Eight explicit tradeoffs in 45 minutes is a strong performance. More would look rehearsed; fewer would look shallow.

116.11 The mental model

Eight points to take into Chapter 117:

Clarify first, always. Six questions before any math or diagrams.
The estimate chain is 90 seconds from users to GPUs to dollars. Announce every assumption.
The reference architecture has eight boxes. Gateway, admission, safety pre, LLM fleet, safety post, metering, telemetry, session store. Know it by heart.
KV cache and batch composition are the dominant constraints on LLM serving. Every serving optimization maps to one or both.
Prefix caching is the single biggest cost lever for chat workloads with shared system prompts. Implement it before anything else.
Autoscale on num_requests_running, not CPU. Min > 0 to hide cold starts. Pre-scale on schedule where traffic is predictable.
SLOs are user-facing, not infrastructure. TTFT, TPOT, availability, quality, safety false-positive rate. Five SLOs for a chatbot.
Rollouts are canary + shadow eval, not big-bang. Golden set gates every deploy. Incidents feed the golden set.
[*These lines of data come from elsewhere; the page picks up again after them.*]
/-- The layout AccMF reads back what it writes. -/
theorem Laws.read_AccMF (mk : AccMF → Instr) (op : BitVec 7) (f : BitVec 6) (x : AccMF) :
    decAccMF mk (encAccMF op f x) = .ok (mk x) := by
  rcases x with ⟨a, tile⟩
  have h0 : (0#43 ++ BitVec.ofBool tile ++ 0#4 : BitVec 48) &&& 0xFFEF#48 = 0#48 :=
    (Laws.mask_append _ _ (Laws.mask_append _ _ (Laws.mask_zero _ _) (Laws.mask_none _ (by decide))) (Laws.mask_zero _ _))
  have h1 : (0#43 ++ BitVec.ofBool tile ++ 0#4 : BitVec 48).getLsbD 4 = tile :=
    ((Laws.bit_hi _ _ (by decide)).trans ((Laws.bit_lo _ _ (by decide)).trans (Laws.bit_ofBool tile)))
  simp only [decAccMF, encAccMF, Raw.bit, h0, h1]
  simp_all

/-- The layout VerF reads back what it writes. -/
theorem Laws.read_VerF (mk : VerF → Instr) (op : BitVec 7) (f : BitVec 6) (x : VerF) :
    decVerF mk (encVerF op f x) = .ok (mk x) := by
  rcases x with ⟨d, a, b, width⟩
  have h0 : (0#46 ++ width : BitVec 48) &&& 0xFFFC#48 = 0#48 :=
    (Laws.mask_append _ _ (Laws.mask_zero _ _) (Laws.mask_none _ (by decide)))
  have h1 : (0#46 ++ width : BitVec 48).extractLsb' 0 (1 - 0 + 1) = width :=
    ((Laws.field_lo _ _ (by decide)).trans BitVec.extractLsb'_eq_self)
  simp only [decVerF, encVerF, Raw.fld, h0, h1]
  simp_all

/-- The layout VVerF reads back what it writes. -/
theorem Laws.read_VVerF (tys : List Ty) (mk : VVerF → Instr) (op : BitVec 7) (f : BitVec 6) (x : VVerF) (ht : tys.contains x.ty = true) :
    decVVerF tys mk (encVVerF op f x) = .ok (mk x) := by
  rcases x with ⟨d, a, b, c, k, ty, hint⟩
  have h0 : (0#32 ++ tyCode ty ++ 0#3 ++ hint ++ c ++ 0#1 : BitVec 48) &&& 0x701#48 = 0#48 :=
    (Laws.mask_append _ _ (Laws.mask_append _ _ (Laws.mask_append _ _ (Laws.mask_append _ _ (Laws.mask_append _ _ (Laws.mask_zero _ _) (Laws.mask_none _ (by decide))) (Laws.mask_zero _ _)) (Laws.mask_none _ (by decide))) (Laws.mask_none _ (by decide))) (Laws.mask_zero _ _))
  have h1 : (0#32 ++ tyCode ty ++ 0#3 ++ hint ++ c ++ 0#1 : BitVec 48).extractLsb' 11 (15 - 11 + 1) = tyCode ty :=
    ((Laws.field_hi _ _ (by decide)).trans ((Laws.field_hi _ _ (by decide)).trans ((Laws.field_hi _ _ (by decide)).trans ((Laws.field_hi _ _ (by decide)).trans ((Laws.field_lo _ _ (by decide)).trans BitVec.extractLsb'_eq_self)))))
  have h2 : (0#32 ++ tyCode ty ++ 0#3 ++ hint ++ c ++ 0#1 : BitVec 48).extractLsb' 1 (5 - 1 + 1) = c :=
    ((Laws.field_hi _ _ (by decide)).trans ((Laws.field_lo _ _ (by decide)).trans BitVec.extractLsb'_eq_self))
  have h3 : (0#32 ++ tyCode ty ++ 0#3 ++ hint ++ c ++ 0#1 : BitVec 48).extractLsb' 6 (7 - 6 + 1) = hint :=
    ((Laws.field_hi _ _ (by decide)).trans ((Laws.field_hi _ _ (by decide)).trans ((Laws.field_lo _ _ (by decide)).trans BitVec.extractLsb'_eq_self)))
  simp only [decVVerF, encVVerF, Raw.fld, h0, h1, h2, h3, Laws.tyOf_tyCode]
  simp_all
Chapter 117 takes the same framework and applies it to a retrieval-heavy variant: a RAG system over 10 TB of documents.

Read it yourself

The vLLM documentation, especially the section on production deployment and autoscaling.
Kwon et al., Efficient Memory Management for Large Language Model Serving with PagedAttention — for the KV cache math that drives serving capacity.
The Envoy AI Gateway documentation — for the OpenAI-compatible routing pattern.
The KServe docs on InferenceService and traffic splitting.
Google SRE book, chapter 5 (“Eliminating Toil”) and chapter 11 (“Being On-Call”) — for the operational vocabulary used in §116.8.
Alex Xu, System Design Interview — An Insider’s Guide, vol. 2, chapter on chat systems — the non-ML version of this design.

Practice

Re-do the estimation chain in §116.2 for 10M DAU instead of 1M. What’s the GPU count and monthly cost? At what user count does a single region stop fitting in 150 H100s?
Suppose the latency requirement changes to TTFT p99 < 200 ms. What does the fleet architecture have to change? (Hint: batch size, TP, replica count.)
The interviewer says “the budget is $100k/month, not $400k. Redesign.” Walk through the levers in order of cost impact.
You’re told 30% of traffic is RAG-augmented with 6k tokens of context. Redo the KV cache math. Do you need H200s?
Design the rollout plan for a new model version. Include the eval gate, canary schedule, automated rollback triggers, and manual rollback procedure.
Add a feature: per-user conversation memory that spans sessions. Design the storage, retrieval, and freshness model. How does it interact with the LLM serving fleet?
Stretch: The interviewer says “halfway through, we’re changing the problem: make it multimodal, with image and audio inputs.” Rewind the design from §116.3 and rebuild the diagram. Which boxes change? Which stay the same? What new metrics and new failure modes emerge?